I recall the sound of a loud angry snap. That was the wood breaking over the man’s head. Next thing I knew, the man whom I thought would go down did the exact opposite of what I hoped. He stood up. And when this man stood, I realized that he was the same size, if not bigger than my 6’4” 260lbs friend.
In my life, I have sensed trouble and danger before. On this night, however, the trouble I found was worse than I expected.

As he stood, my friend tussled with the other two men. Meanwhile, I was tackled to the ground. My head shot back and slammed against the floor in a loud and thunderous bang. Blood ran in a round dome, stretching a foot in any direction from the back of my skull.

The manager of the diner began screaming, “Get out! Get out!” in an angry voice with a loud, Greek accent.”
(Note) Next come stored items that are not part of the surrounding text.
/-- One step of a part is done. A step that does not read back is made again (DESIGN CHOICE, log 58). -/
def stepDone (t : Nat) (ok : Bool) (s : State) : State :=
  let p := partAt s t
  match p.st with
  | .demoting =>
    if p.cause ≠ 0 then fallenBack t (if ok then setPart t (demoted p) s else s)
    else if ok then stepTo t .writing (setPart t (demoted p) s) else s
  | .writing =>
    if p.cause ≠ 0 then fallBack t p.cause s
    else if ok then wroteStep t s else s
  | .activating =>
    let s := if t = 2 then { s with upd := { s.upd with spdmBusy := false } } else s
    if p.cause ≠ 0 then fallBack t p.cause s
    else if s.upd.roll.isSome then s
    else if ok then openLehr t (if t = 1 then coresNew true s else s)
    else activateFails t s
  | .fallingBack => if ok then fallenBack t s else s
  | _ => s

/-- UPDATE_STEP_DONE (R448). -/
def execUpdateStepDone (ok : Bool) (rate : Nat) (s : State) : Host.Outcome State Fault Refusal :=
  goes (
    if s.dev.st == .off || s.dev.st == .boot then s
    else match stepPart s with
      | none => s
      | some t =>
        let s := match (partAt s t).st with
          | .activating => s
          | _ => { s with upd := { s.upd with rate := rate } }
        stepDone t ok s)

/-- CORE_RESTART_DONE (R450): a core is back on the new firmware; one that is not is lost (R449). -/
def execCoreRestartDone (core : Nat) (ok : Bool) (s : State) : Host.Outcome State Fault Refusal :=
  goes (
    if s.upd.roll ≠ some core then s
    else if !ok then loseCore core 0x0501 (setPart 1 (causePart 3 (partAt s 1)) s)
    else
      let s := rollBack core true s
      if (partAt s 1).cause ≠ 0 then s
      else if core < 7 then rollBegin (core + 1) s
      else openLehr 1 s)

/-- HEALTH_CONFIRMATION (R451): ok false tells of a self-test that failed. -/
def execHealthConfirmation (type : Nat) (ok : Bool) (s : State) : Host.Outcome State Fault Refusal :=
  goes (
    let p := partAt s type
    if decide (type < 1 ∨ 5 < type) || p.st != .trial then s
    else if ok then setPart type { p with confirmedOk := true } s
    else fallBack type 2 s)

/-- A part is CONFIRMED: OTP SVN bits are burnt up to its SVN (R451). -/
def confirmPart (t : Nat) (s : State) : State :=
  let p := partAt s t
  let s := stepTo t .confirmed (setPart t { p with outcome := 0 } { s with part := { s.part with
    svn := s.part.svn.set (t - 1) (max (s.part.svn.getD (t - 1) 0) p.svn) } })
  let s := raiseEv { code := 0x94, sev := 0, body := le 1 t ++ le 8 p.version ++ le 1 (s.part.svn.getD (t - 1) 0) } s
  partEnded true t (returnToken s)
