-- ==== Sys2Proof/Machine/Dispatch.lean ====
section
/-!
DEFINITION. One arm per row of the table.
-/

namespace Sys2Proof.Machine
Later, my friend told me, “I thought you were dead when I saw you lying there on the floor.”
“They were screaming, ‘You’re going to jail,’ and I just told them, ‘We ain’t going anywhere,”  and I got us out of that place.”

If it were not for my friend, who by the way, shall remain nameless—I would have been locked up for sure. I would have been beaten worse and facing charges.

Pride is a strange thing. Had I not been lost in mine, perhaps I would have hear the three men apologizing for their behavior and offering to pay our bill. But no. I was mad. I was angry and set in my ways to inflict pain.

Every so often, I forget myself. I lose to my anger.

I lose to my pride

I lose to my ignorance

I lose to my arrogance

I lose to my fear and to my ego

Every so often, I run my hand across the back of my head. I feel the scar that remains as a reminder from that night.

Life has a way of teaching us lessons.